Mapping the Internet with Hilbert Curves

Original author: Ben Cox
  • Transfer
The internet is great. Very great. You just won’t believe how breathtaking it is. I mean, it might seem to you that the range of / 22 blocks that you got as a local Internet registrar (LIR) is a lot - but on the scale of the whole Internet, it’s nuts.

Of course, in fact, it turned out to be not so big - it was not just that we needed IPv6. However, this is another story.

The fact is that IPv4 (the most widely used version of the IP protocol) sets the address limit to 2³². This means that you have approximately 4.2 billion IP addresses with which you can work - although in truth this is not entirely true, since large sections are not available for use:
IP rangeApplication
0.0.0.0/8Local system
10.0.0.0/8Local LAN
127.0.0.0/8Loopback
169.254.0.0/16Link Local
172.16.0.0/12Local LAN
224.0.0.0/4Multicast
240.0.0.0/4“For future reference”
The address ranges (shown as a record using classless addressing, CIDR ) listed above are "removed" for us - and these are 588 316 672 addresses, or about 13% of the total number of addresses.

However, given that we still have 3,706,650,624 addresses, this seems to be not so much, and is ideally reachable for sending a packet to each of them.

So ... This is certainly not the first time someone is trying to do this - the Internet has enough “background noise” (unsolicited packets), most of them are created by systems that try to crack other systems.

image

Here we can see that port 23 is much higher (on a logarithmic scale) than all other ports - and this is the telnet port, which is often used in unprotected routers and other IoT devices.

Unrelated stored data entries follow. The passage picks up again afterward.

/-- The engine of a cellar applies its step's queue (R210), and leaves the held records (R323). -/
def runEngine (s : State) (c : Nat) : State :=
  let all := takenRecords s c
  let held := (queueRecords s c).filter (fun r => decide (recRank r ∈ s.ldr.closeAbsent))
  let stale := all.filter (staleRecord s)
  let rs := (all.filter (fun r => !(staleRecord s r))).mergeSort recLe
  let s := stale.foldl (dropRecord codeStale c) s
  let s := (recRows rs).foldl (updateOne c rs) s
  let t := s.ldr.closed.getD s.now
  let w := rLdrCqTime c
  let s := regPut (regPut s w 31 0 (satTo (2 ^ 32 - 1) (s.now - t))) w 63 32 (satTo (2 ^ 32 - 1) all.length)
  let marks := (all.map (fun r => (c, recTable r))).eraseDups
  keepRecords { s with ldr := { s.ldr with cellarsDone := setInsert c s.ldr.cellarsDone, held := s.ldr.held ++ marks } } c held

/-- Whether a row or the queue that a cellar's engine reads lies in a channel that retrains (R180). -/
def engineWaits (s : State) (c : Nat) : Bool :=
  accessWaits s (queueBase s c) (32 * queueFill s c) || (recRows (takenRecords s c)).any (fun tr =>
    let d := tableDesc s tr.1
    let m := rowMapOf s d
    let v := curSlot s d
    accessWaits s (placeAddr s d m v (resolve s d m v tr.2)) (strideBytes d))

/-- CELLAR_UPDATE_COMPLETE (R212): the engine of a cellar finishes the step, T_cue after the close release at the earliest; the copies of migrating
rows that it held go out (R238). -/
def execCellarUpdateComplete (cellar : Nat) (s : State) : Host.Outcome State Fault Refusal :=
  match s.ldr.closed with
  | none => .next s
  | some t =>
    if 20 ≤ cellar ∨ cellar ∈ s.ldr.cellarsDone ∨ s.now < t + tCue s (takenRecords s cellar) ∨ engineWaits s cellar then .next s
    else
      let s := runEngine s cellar
      .next (sendCopies s (fun r => decide (rowCellar s r.from_ = cellar)))

/-- Whether the update engines have done the step (R212). -/
def cellarsReady (s : State) : Bool := !(closeEn s) || decide (s.ldr.cellarsDone.length = 20)

/-- The plan barrier has released: the plan is applied, and without a close barrier its copies go at once. -/
def planRelease (s : State) (sync : Nat) (plan : List Proposal) : State :=
  let s := applyPlan s sync plan
  if closeEn s then s else sendCopies s (fun _ => true)

/-- At a commit release the staged row updates become visible (R26), and the migrated rows whose slots were taken until now. -/
def commitRows (s : State) : State :=
  let s := s.ldr.writes.foldl (fun s w =>
    let d := tableDesc s w.table
    if w.bs.isEmpty then poisonRow s d w.addr else writeRow s (w.cellar / 2) d (curSlot s d) w.addr w.bs) s
  { s with ldr := { s.ldr with writes := [] } }

/-- Records that a cellar holds for rows that no longer live here go on to their new homes (R245). -/
def forwardHeld (s : State) : State :=
  (upTo 20).foldl (fun s c =>
    let rs := (queueRecords s c).map (fun r => (r, recordHome s r))
    let s := rs.foldl (fun s x => probeRecord s (c / 2) x.1) s
    let go := rs.filter (fun x => x.2.2.isNone)
    if go.isEmpty then s
    else
      let s := keepRecords s c ((rs.filter (fun x => x.2.2.isSome)).map (fun x => x.1))
      sendRecords s (c / 2) (go.map (fun x => (x.2.1, x.1)))) s

/-- The Larders at a commit release, after the switch and the plan: the step's sets are empty again. -/
def resetStepSets (s : State) : State :=
  { s with ldr := { s.ldr with failed := [], queued := [], closed := none, closeAbsent := [], cellarsDone := [], held := [], nullSeen := [], discardSeen := [] } }

end Sys2Proof.Machine
end

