-- ==== Sys2Proof/Machine/Security.lean ====
section
/-!
DEFINITION. Security (R461 to R470): configuration and repair parts, the identity of the module, its measurement registers and its random source.
-/
namespace Sys2Proof.Machine

/-- A field of the loaded configuration part (Table 18.4). -/
def confBytes (s : State) (off n : Nat) : List Byte := smGetList 0 s.sec.conf off n
def confNat (s : State) (off n : Nat) : Nat := leNat (confBytes s off n)

/-- An ASCII string's bytes. -/
def ascii (x : String) : List Byte := x.toList.map (fun c => BitVec.ofNat 8 c.toNat)

def xofText (x : String) (bs : List Byte) (n : Nat) : List Byte := shake256 (ascii x ++ bs) n

/-! ### Keys -/

/-- The public key of an entry of SCHED_KEYS (base 0x0040, 8 entries) or MGMT_KEYS (0x38C0, 4 entries) with a key id; an id of 0 is unused. -/
def keyById (s : State) (base n id : Nat) : Option (List Byte) :=
  if id = 0 then none
  else ((upTo n).find? (fun i => decide (confNat s (base + 1808 * i) 8 = id))).map (fun i => confBytes s (base + 1808 * i + 8) 1793)

/-- The key driven out of the seed for signing, and the wrap key (R468); none without an identity. -/
def idSeed (s : State) : Option (List Byte) := s.sec.seed.map (fun x => xofText "GK20-ID" x 64)
def wrapKey (s : State) : Option (List Byte) := s.sec.seed.map (fun x => xofText "GK20-WRAP" x 32)

/-! ### Measurement registers (R469) -/

def mrBytes (s : State) (i : Nat) : List Byte := ((upTo 8).map (fun j => leBytes 8 (regGet s (rSecMr i j)).toNat)).flatten
def mrSet (s : State) (i : Nat) (bs : List Byte) : State :=
  (upTo 8).foldl (fun s j => regSet s (rSecMr i j) (BitVec.ofNat 64 (leNat ((bs.drop (8 * j)).take 8)))) s

/-- MR := SHAKE256(MR ‖ D). -/
def mrExtend (s : State) (i : Nat) (d : List Byte) : State := mrSet s i (digest64 (mrBytes s i ++ d))

/-! ### The random source -/

/-- Bytes of the random source, which no rule gives: free values. -/
def randomBytes (s : State) (n : Nat) : State × List Byte :=
  ({ s with freeCount := s.freeCount + n }, (upTo n).map (fun i => (Config.freeWord (s.freeCount + i)).setWidth 8))

/-! ### Wrapped CAKs (R462) -/

def cakIv (serial generation : List Byte) (port : Nat) : List Byte := xofText "GK20-CAK" (serial ++ generation ++ leBytes 1 port) 12

/-- The 64-B entry of a port: CKN, the wrapped CAK, the tag. -/
def wrapCakEntry (key serial generation : List Byte) (port : Nat) (ckn cak : List Byte) : List Byte :=
  let r := Config.gcmSeal key (cakIv serial generation port) (ckn ++ leBytes 1 port) cak
  ckn ++ r.1.take 32 ++ zeros (32 - r.1.length) ++ r.2.take 16 ++ zeros (16 - r.2.length)

/-- Whether the loaded part holds a usable CAK for a port. -/
def cakUsable (s : State) (port : Nat) : Bool :=
  let e := confBytes s (0x5500 + 64 * port) 64
  let ckn := e.take 16
  match wrapKey s with
  | none => false
  | some k =>
    !(ckn.all (fun b => decide (b = 0))) &&
      (Config.gcmOpen k (cakIv (confBytes s 0x18 8) (confBytes s 0x10 8) port) (ckn ++ leBytes 1 port) ((e.drop 16).take 32) (e.drop 48)).isSome

end Sys2Proof.Machine
end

Knowing this, I accelerated and sent an ICMP ping to each host on the Internet to see how most of the Internet would respond to this ping (and show me if there was a computer connected to the network on the other side).

A day later, I sent 3.7 billion packets and received a tremendous text file. Now we just have to find a way to draw this map!

Meet the Hilbert Curves


The problem with displaying IP addresses is that they are one-dimensional, changing in the direction of increasing or decreasing, and people are not so good at perceiving a large number of one-dimensional points. Therefore, we need to find a way to present them in such a way that we can fill the two-dimensional space with them, which will also help us get more useful graphs.

Fortunately, mathematics is in a hurry to help us - this time in the form of Peano's parametric curves ( space filling curves ):

image

For me, it never worked out how to use this, until I numbered the nodes through which the curve passes.

image

It took me even more time before I realized that we could again display the same animation in one dimension, “untangling” it:

image

In general, now that we have figured out how these graphs work, we can apply them to IP addresses.

Fortunately, there are tools that allow you to build such graphs based on the collected data about IP addresses, so we can only “feed” one of them our data and wait for the result:

cat ping.txt | pcregrep -o1 ': (\d+\.\d+\.\d+\.\d+)' | ./ipv4-heatmap -a ./labels/iana/iana-labels.txt -o out.png

This command will draw the Hilbert curve using a gradient, showing how many systems are online in those / 24.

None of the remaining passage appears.